Options for build/1.

Types

build_opt()

@type build_opt() ::
  {:embed_dim, pos_integer()}
  | {:hidden_size, pos_integer()}
  | {:state_size, pos_integer()}
  | {:expand_factor, pos_integer()}
  | {:conv_size, pos_integer()}
  | {:num_layers, pos_integer()}
  | {:dropout, float()}
  | {:window_size, pos_integer()}

Options for build/1.

Functions

build(opts \\ [])

@spec build([build_opt()]) :: Axon.t()

Build a MambaCumsum model for sequence processing.

Same API as Mamba.build/1.

build_selective_ssm(input, opts \\ [])

@spec build_selective_ssm(
  Axon.t(),
  keyword()
) :: Axon.t()

Build the SSM with configurable scan algorithm.

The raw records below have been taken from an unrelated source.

/-- Settles O42, by the word write at `sp`. -/
theorem pushInstruction : Obligations.PushInstruction := by
  refine ⟨encodes_lowField .regPush rfl fun _ => rfl, fun r s hwf hin => ?next,
    fun r s hout => ?outOfRange, fun k s h => stopsOnBadInt_of_error rfl (bind_regX_bad h _)⟩
  case next =>
    obtain ⟨m, hwrite, hholds⟩ := (wordWriteIsBigEndian s.mem s.sp (s.readX r) hwf).1 hin
    rw [exec_regPush, hwrite]
    exact ⟨(s.setMem m).setX .sp (s.sp + 4#32), rfl, hholds, rfl⟩
  case outOfRange => rw [exec_regPush, memWrite4_error _ _ _ hout, bind_error, finish_memoryOutOfRange]

/-- Settles O43, by the word read at `sp - 4` and the two register writes. -/
theorem popInstruction : Obligations.PopInstruction := by
  refine ⟨encodes_lowField .regPop rfl fun _ => rfl, fun r s hr hin => ?next,
    fun r s hout => ?outOfRange, fun s hin => ?zero,
    fun k s h => stopsOnBadInt_of_error rfl (bind_regX_bad h _)⟩
  case next =>
    exact ⟨_, exec_regPop_next hr hin, fun hsp => s.popped_other hr hsp _, fun hsp => hsp ▸ s.popped_sp _,
      s.popped_frame r _⟩
  case outOfRange => rw [exec_regPop, memRead4_error _ _ hout, bind_error, finish_memoryOutOfRange]
  case zero =>
    rw [exec_regPop, memRead4_ok _ _ hin, bind_ok, writeX_z, bind_error, finish_zeroRegisterViolation]

/-- Settles O44, from O42 and O43: the pop reads the word the push wrote, at the `sp` the push started from. -/
theorem pushThenPopRestores : Obligations.PushThenPopRestores := by
  intro r s hz hsp hwf hin
  obtain ⟨-, hpush, -, -⟩ := pushInstruction
  obtain ⟨-, hpop, -, -, -⟩ := popInstruction
  obtain ⟨t, ht, hholds, hframe⟩ := hpush r s hwf hin
  have hback : t.sp - 4#32 = s.sp := by
    rw [hframe]
    exact BitVec.add_sub_cancel s.sp 4#32
  have hkept (q : IReg) (hq : q ≠ .sp) : t.readX q = s.readX q := by
    rw [hframe]
    exact (State.setX_readX_ne _ .sp q _ hq).trans (s.setMem_readX t.mem q)
  obtain ⟨u, hu, hpopped, -, hothers, -⟩ := hpop r t hz (hback.symm ▸ hin)
  obtain ⟨hur, husp⟩ := hpopped hsp
  rw [hback] at hur husp
  have hrestored : u.readX r = s.readX r := hur.trans (composed_of_holdsWordAt hholds)
  refine ⟨t, u, ht, hu, hrestored, husp, fun q => ?_⟩
  obtain rfl | hqr := eq_or_ne q r
  · exact hrestored
  obtain rfl | hqsp := eq_or_ne q .sp
  · exact husp
  · exact (hothers q hqr hqsp).trans (hkept q hqsp)

end Sys2Proof.Machine
end

section
/-! PROOF. Arithmetic (43_arithmetic.md R200 to R215): the wrapping operations as integer arithmetic, the
instructions with an implicit destination, the integer square root and the generator, and the six obligations
about them. -/
namespace Sys2Proof.Machine
open Sys2Proof Sys2Proof.Safety Sys2Proof.Claims

/-! ## The encoding of a literal (30_encoding.md R96) -/

theorem lit24_eq_fieldLit (w : Word) : lit24 w = fieldLit w :=
  (BitVec.setWidth_eq_extractLsb' (by decide)).symm

theorem encodes_literal (o : NormalOp) {op : Nat} {mk : Lit24 → Instr} (hop : (Config.opcN o).toNat = op)
    (hmk : ∀ w, normalInstr w o = mk (lit24 w)) : Encodes false op fun w => mk (fieldLit w) :=
  encodes_normal o hop fun w => by rw [hmk, lit24_eq_fieldLit]

/-! ## Wrapping arithmetic (R200; D12, log 19)

An operation on words is the operation on the unsigned values, narrowed to 32 bits. -/

theorem ofInt_toNat (v : Word) : BitVec.ofInt 32 v.toNat = v := by
  rw [BitVec.ofInt_natCast, BitVec.ofNat_toNat, BitVec.setWidth_eq]

theorem add_eq_ofInt (u v : Word) : u + v = BitVec.ofInt 32 (u.toNat + v.toNat) := by
  rw [BitVec.ofInt_add, ofInt_toNat, ofInt_toNat]

theorem sub_eq_ofInt (u v : Word) : u - v = BitVec.ofInt 32 (u.toNat - v.toNat) := by
  rw [Int.sub_eq_add_neg, BitVec.ofInt_add, BitVec.ofInt_neg, ofInt_toNat, ofInt_toNat,
    BitVec.sub_eq_add_neg]

theorem mul_eq_ofInt (u v : Word) : u * v = BitVec.ofInt 32 (u.toNat * v.toNat) := by
  rw [BitVec.ofInt_mul, ofInt_toNat, ofInt_toNat]

theorem add_one_eq_ofNat (v : Word) : v + 1#32 = BitVec.ofNat 32 (v.toNat + 1) := by
  rw [BitVec.ofNat_add, BitVec.ofNat_toNat, BitVec.setWidth_eq]

theorem litWord_eq_ofNat (l : Lit24) : litWord l = BitVec.ofNat 32 l.toNat :=
  (BitVec.ofNat_toNat 32 l).symm

/-! ## An instruction that sets one register and the flags -/

theorem exists_intResult_of_setZNReg {i : Instr} {s : State} {d : IReg} {u v : Word} (hd : d ≠ .z)
    (hexec : exec i s = .next (setZNReg s d u)) (huv : u = v) :
    ∃ t, exec i s = .next t ∧ IntResult s t d v :=
  ⟨_, hexec, huv ▸ intResult_setX_setZN hd s u⟩

/-! ## The integer square root (R213; D19, log 19) -/

/-- The root of a 32-bit value fits 16 bits, so narrowing it to a word loses nothing. -/
theorem intSqrt_toNat (v : Word) : (intSqrt v).toNat = isqrt 16 v.toNat := by
  have hv : v.toNat < 2 ^ 16 * 2 ^ 16 := v.isLt
  obtain ⟨hle, -⟩ := isqrt_spec 16 v.toNat hv
  have hroot : isqrt 16 v.toNat < 2 ^ 16 := Nat.mul_self_lt_mul_self_iff.1 (hle.trans_lt hv)
  exact BitVec.toNat_ofNat .. |>.trans (Nat.mod_eq_of_lt (hroot.trans (by decide)))

theorem intSqrt_spec (v : Word) : (intSqrt v).toNat * (intSqrt v).toNat ≤ v.toNat ∧
    v.toNat < ((intSqrt v).toNat + 1) * ((intSqrt v).toNat + 1) := by
  rw [intSqrt_toNat]
  exact isqrt_spec 16 v.toNat v.isLt

theorem exec_sqrtRI (r : IReg) (s : State) :
    exec (.sqrtRI (ixIndex r)) s = finish s (writeZN s r (intSqrt (s.readX r))) := by
  simp [exec, execSqrtRI]

theorem exec_sqrtRI_next {d : IReg} (hd : d ≠ .z) (s : State) :
    exec (.sqrtRI (ixIndex d)) s = .next (setZNReg s d (intSqrt (s.readX d))) := by
  rw [exec_sqrtRI, writeZN_ne s d _ hd]
  rfl

/-! ## Instructions that read one register (30_encoding.md R95) -/

/-- A normal operation that runs as `execSource` has the rule of a register read. -/
theorem sourceRule_of_execSource (o : NormalOp) {op : Nat} {mk : Byte → Instr} {f : State → Word → State}
    (hop : (Config.opcN o).toNat = op) (hmk : ∀ w, normalInstr w o = mk (byte7 w))
    (hexec : ∀ k s, exec (mk k) s = execSource (f s) k s) : SourceRule op mk f := by
  refine ⟨encodes_lowField o hop hmk, fun r s => ?_, fun k s h => ?_⟩
  · exact (hexec _ s).trans (execSource_next.2 ⟨r, regX_ixIndex r, rfl⟩)
  · exact stopsOnBadInt_of_error (hexec k s) (bind_regX_bad h _)

/-! ## The generator (R214, R215, 10_state.md R41) -/

theorem sourceRule_rndSeed : SourceRule 0x2D .rndSeed fun s v => s.setPrng (prngSeed v) :=
  sourceRule_of_execSource .rndSeed rfl (fun _ => rfl) fun _ _ => rfl

theorem exec_rndNum (r : IReg) (s : State) : exec (.rndNum (ixIndex r)) s =
    finish s (writeZN (s.setPrng (prngAdvance s.prng)) r (prngNumber s.prng)) := by
  simp [exec, execRndNum]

This is where we can swap in different scan implementations:

  • :blelloch (default) - Work-efficient O(L) work, O(log L) depth
  • :cumsum_transposed - Log-space reformulation with transposed cumsum
  • :cumsum_logspace - Log-space reformulation on original axis ordering

output_size(opts \\ [])

@spec output_size(keyword()) :: non_neg_integer()

See Edifice.SSM.Common.output_size/1.

param_count(opts)

@spec param_count(keyword()) :: non_neg_integer()

See Edifice.SSM.Common.param_count/1.